Author(s)
Christopher A. Maroun, MD
Gangcai Zhu, MD PhD
Margueritta El Asmar, MD
Christine G. Gourin, MD MPH
Peter S. Vosler, MD PhD
Rajarsi Mandal, MD
Affiliation(s)
Johns Hopkins University School of Medicine;
Abstract:
Educational Objective: At the conclusion of this presentation, participants should be able to compare differences in immune infiltration and expression of immunomodulatory markers in HPV negative head and neck squamous cell carcinoma within different anatomical subsites. Objectives: To investigate differences in immune infiltration, immunomodulatory marker expression, and associated survival in HPV negative HNSCC within different anatomical subsites, which has not been investigated in this cohort. Study Design: Retrospective analysis. Methods: Normalized mRNA expression data were downloaded from the Cancer Genome Atlas (TCGA) database. Deconvoluted immune cell population data using the CIBERSORT algorithm were retrieved from Thorsson et al (2018). Cell fractions and marker expression were compared between subsites using the Kruskal-Wallis test. Patients were categorized into high and low fraction groups using the 30th percentile for each subsite. Groups were used to calculate overall (OS) and progression free (PFS) survival for laryngeal and oral cavity tumors separately. Adjustment for multiple comparisons was performed using the Benjamini-Hochberg method, with false discovery rate of 0.05. Results: 382 HPV negative HNSCC patients were included; 247 (64.7%) oral cavity, 106 (27.7%) larynx, 23 (6.0%) oropharynx, and 6 (1.6%) hypopharynx. There were significantly different fractions of naïve B cells (p<0.0001), plasma cells (p<0.0001), lymphocytes (p<0.0001) and macrophages (p<0.001) between subsites. Subsites showed differential expression of immunomodulatory markers PVRIG (p=0.0033), ICOSLG (p<0.0001), and GITR (p<0.0001). A low lymphocyte/macrophage ratio resulted in significantly worse OS (HR=2.39, p=0.0025) and PFS (HR=2.13, p=0.0155) exclusively within laryngeal tumors, but not oral cavity tumors (OS HR=1.25, p=0.253; PFS HR=0.93, p=0.729).

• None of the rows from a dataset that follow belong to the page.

-- ==== Sys2Proof/Laws/Memory.lean ====
section
/-! SUPPORT. The laws of a frame buffer: reading after writing, and the canonical form kept. -/

namespace Sys2Proof.Machine

@[simp] theorem Memory.find_nil (a : Nat) : Memory.find [] a = none := rfl

@[simp] theorem Memory.writeBytes_nil (m : Memory) (a : Nat) : m.writeBytes a [] = m := rfl

@[simp] theorem Memory.writeBytes_cons (m : Memory) (a : Nat) (b : Byte) (bs : List Byte) :
    m.writeBytes a (b :: bs) = (m.write a b).writeBytes (a + 1) bs := rfl

/-- Reading one byte after writing one byte. -/
theorem Memory.find_write (m : Memory) (a : Nat) (b : Byte) (k : Nat) :
    (m.write a b).find k = if a = k then some b else m.find k := by
  induction m with
  | nil => simp [Memory.write, Memory.find]
  | cons c m ih =>
    obtain ⟨k', c⟩ := c
    simp only [Memory.write]
    split
    · simp [Memory.find]
    · split
      · subst k'
        simp only [Memory.find]
        split <;> simp_all
      · simp only [Memory.find, ih]
        split
        · subst k
          simp_all
        · rfl

/-- Reading one byte after writing a sequence. -/
theorem Memory.find_writeBytes (bs : List Byte) (m : Memory) (a k : Nat) :
    (m.writeBytes a bs).find k = if a ≤ k ∧ k < a + bs.length then bs[k - a]? else m.find k := by
  induction bs generalizing m a with
  | nil => simp
  | cons b bs ih =>
    rw [Memory.writeBytes_cons, ih, Memory.find_write]
    rcases Nat.lt_trichotomy k a with h | h | h
    · rw [if_neg (by omega), if_neg (by omega), if_neg (by simp; omega)]
    · subst h
      rw [if_neg (by omega), if_pos rfl, if_pos (by simp)]
      simp
    · have e : k - a = (k - (a + 1)) + 1 := by omega
      by_cases h2 : k < a + 1 + bs.length
      · rw [if_pos ⟨by omega, h2⟩, if_pos ⟨by omega, by simp; omega⟩, e, List.getElem?_cons_succ]
      · rw [if_neg (by omega), if_neg (by omega), if_neg (by simp; omega)]

/-- A byte outside the written range is found as before. -/
theorem Memory.find_writeBytes_outside (bs : List Byte) (m : Memory) (a k : Nat)
    (h : k < a ∨ a + bs.length ≤ k) : (m.writeBytes a bs).find k = m.find k := by
  rw [Memory.find_writeBytes, if_neg (by omega)]

/-- The first address of a written buffer is the written one or the old one. -/
theorem Memory.write_head (m : Memory) (a : Nat) (b : Byte) :
    ∃ k c r, m.write a b = (k, c) :: r ∧ (k = a ∨ ∃ c' r', m = (k, c') :: r') := by
  cases m with
  | nil => exact ⟨a, b, [], rfl, .inl rfl⟩
  | cons h m =>
    obtain ⟨k, c⟩ := h
    simp only [Memory.write]
    split
    · exact ⟨_, _, _, rfl, .inl rfl⟩
    · split
      · exact ⟨_, _, _, rfl, .inl rfl⟩
      · exact ⟨_, _, _, rfl, .inr ⟨_, _, rfl⟩⟩

/-- A write keeps the canonical form. -/
theorem Memory.wf_write (m : Memory) (a : Nat) (b : Byte) (h : m.wf = true) : (m.write a b).wf = true := by
  induction m with
  | nil => rfl
  | cons hd m ih =>
    obtain ⟨k, c⟩ := hd
    simp only [Memory.write]
    split
    · next hlt => simp only [Memory.wf, Bool.and_eq_true, decide_eq_true_eq]; exact ⟨hlt, h⟩
    · split
      · next heq =>
        subst heq
        cases m with
        | nil => rfl
        | cons hd' m' => simpa only [Memory.wf] using h
      · next hge hne =>
        have hm : Memory.wf m = true := by
          cases m with
          | nil => rfl
          | cons hd' m' =>
            simp only [Memory.wf, Bool.and_eq_true] at h
            exact h.2
        obtain ⟨k', c', r, e, hk⟩ := Memory.write_head m a b
        have ih' := ih hm
        rw [e] at ih' ⊢
        simp only [Memory.wf, Bool.and_eq_true, decide_eq_true_eq]
        refine ⟨?_, ih'⟩
        rcases hk with hk | ⟨c2, r2, hk⟩
        · omega
        · subst hk
          simp only [Memory.wf, Bool.and_eq_true, decide_eq_true_eq] at h
          exact h.1

/-- Writing a sequence keeps the canonical form. -/
theorem Memory.wf_writeBytes (bs : List Byte) (m : Memory) (a : Nat) (h : m.wf = true) :
    (m.writeBytes a bs).wf = true := by
  induction bs generalizing m a with
  | nil => exact h
  | cons b bs ih => exact ih _ _ (Memory.wf_write m a b h)

/-- A byte that holds a value reads as that value: no free value is involved. -/
theorem Memory.readByte_of_find (buf : Config.Buffer) (m : Memory) (a : Nat) (b : Byte) (h : m.find a = some b) :
    m.readByte buf a = b := by
  simp [Memory.readByte, h]

/-- Reading back a sequence just written. -/
theorem Memory.readBytes_writeBytes (buf : Config.Buffer) (m : Memory) (a : Nat) (bs : List Byte) :
    (m.writeBytes a bs).readBytes buf a bs.length = bs := by
  apply List.ext_getElem
  · simp [Memory.readBytes]
  · intro k h1 h2
    simp only [Memory.readBytes, List.getElem_map, List.getElem_range]
    apply Memory.readByte_of_find
    rw [Memory.find_writeBytes, if_pos ⟨by omega, by omega⟩]
    simp [h2]

/-- `MemRead` of `n` bytes gives `n` bytes. -/
@[simp] theorem Memory.length_readBytes (buf : Config.Buffer) (m : Memory) (a n : Nat) :
    (m.readBytes buf a n).length = n := by
  simp [Memory.readBytes]

end Sys2Proof.Machine
end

Conclusions: Different subsites within the head and neck appear to harbor altered immune tumor microenvironments that are independent from the effects of HPV related oncogenesis. These differences appear to have differential consequences on survival, providing rationale for subsite stratification in the development of future immune based clinical trials.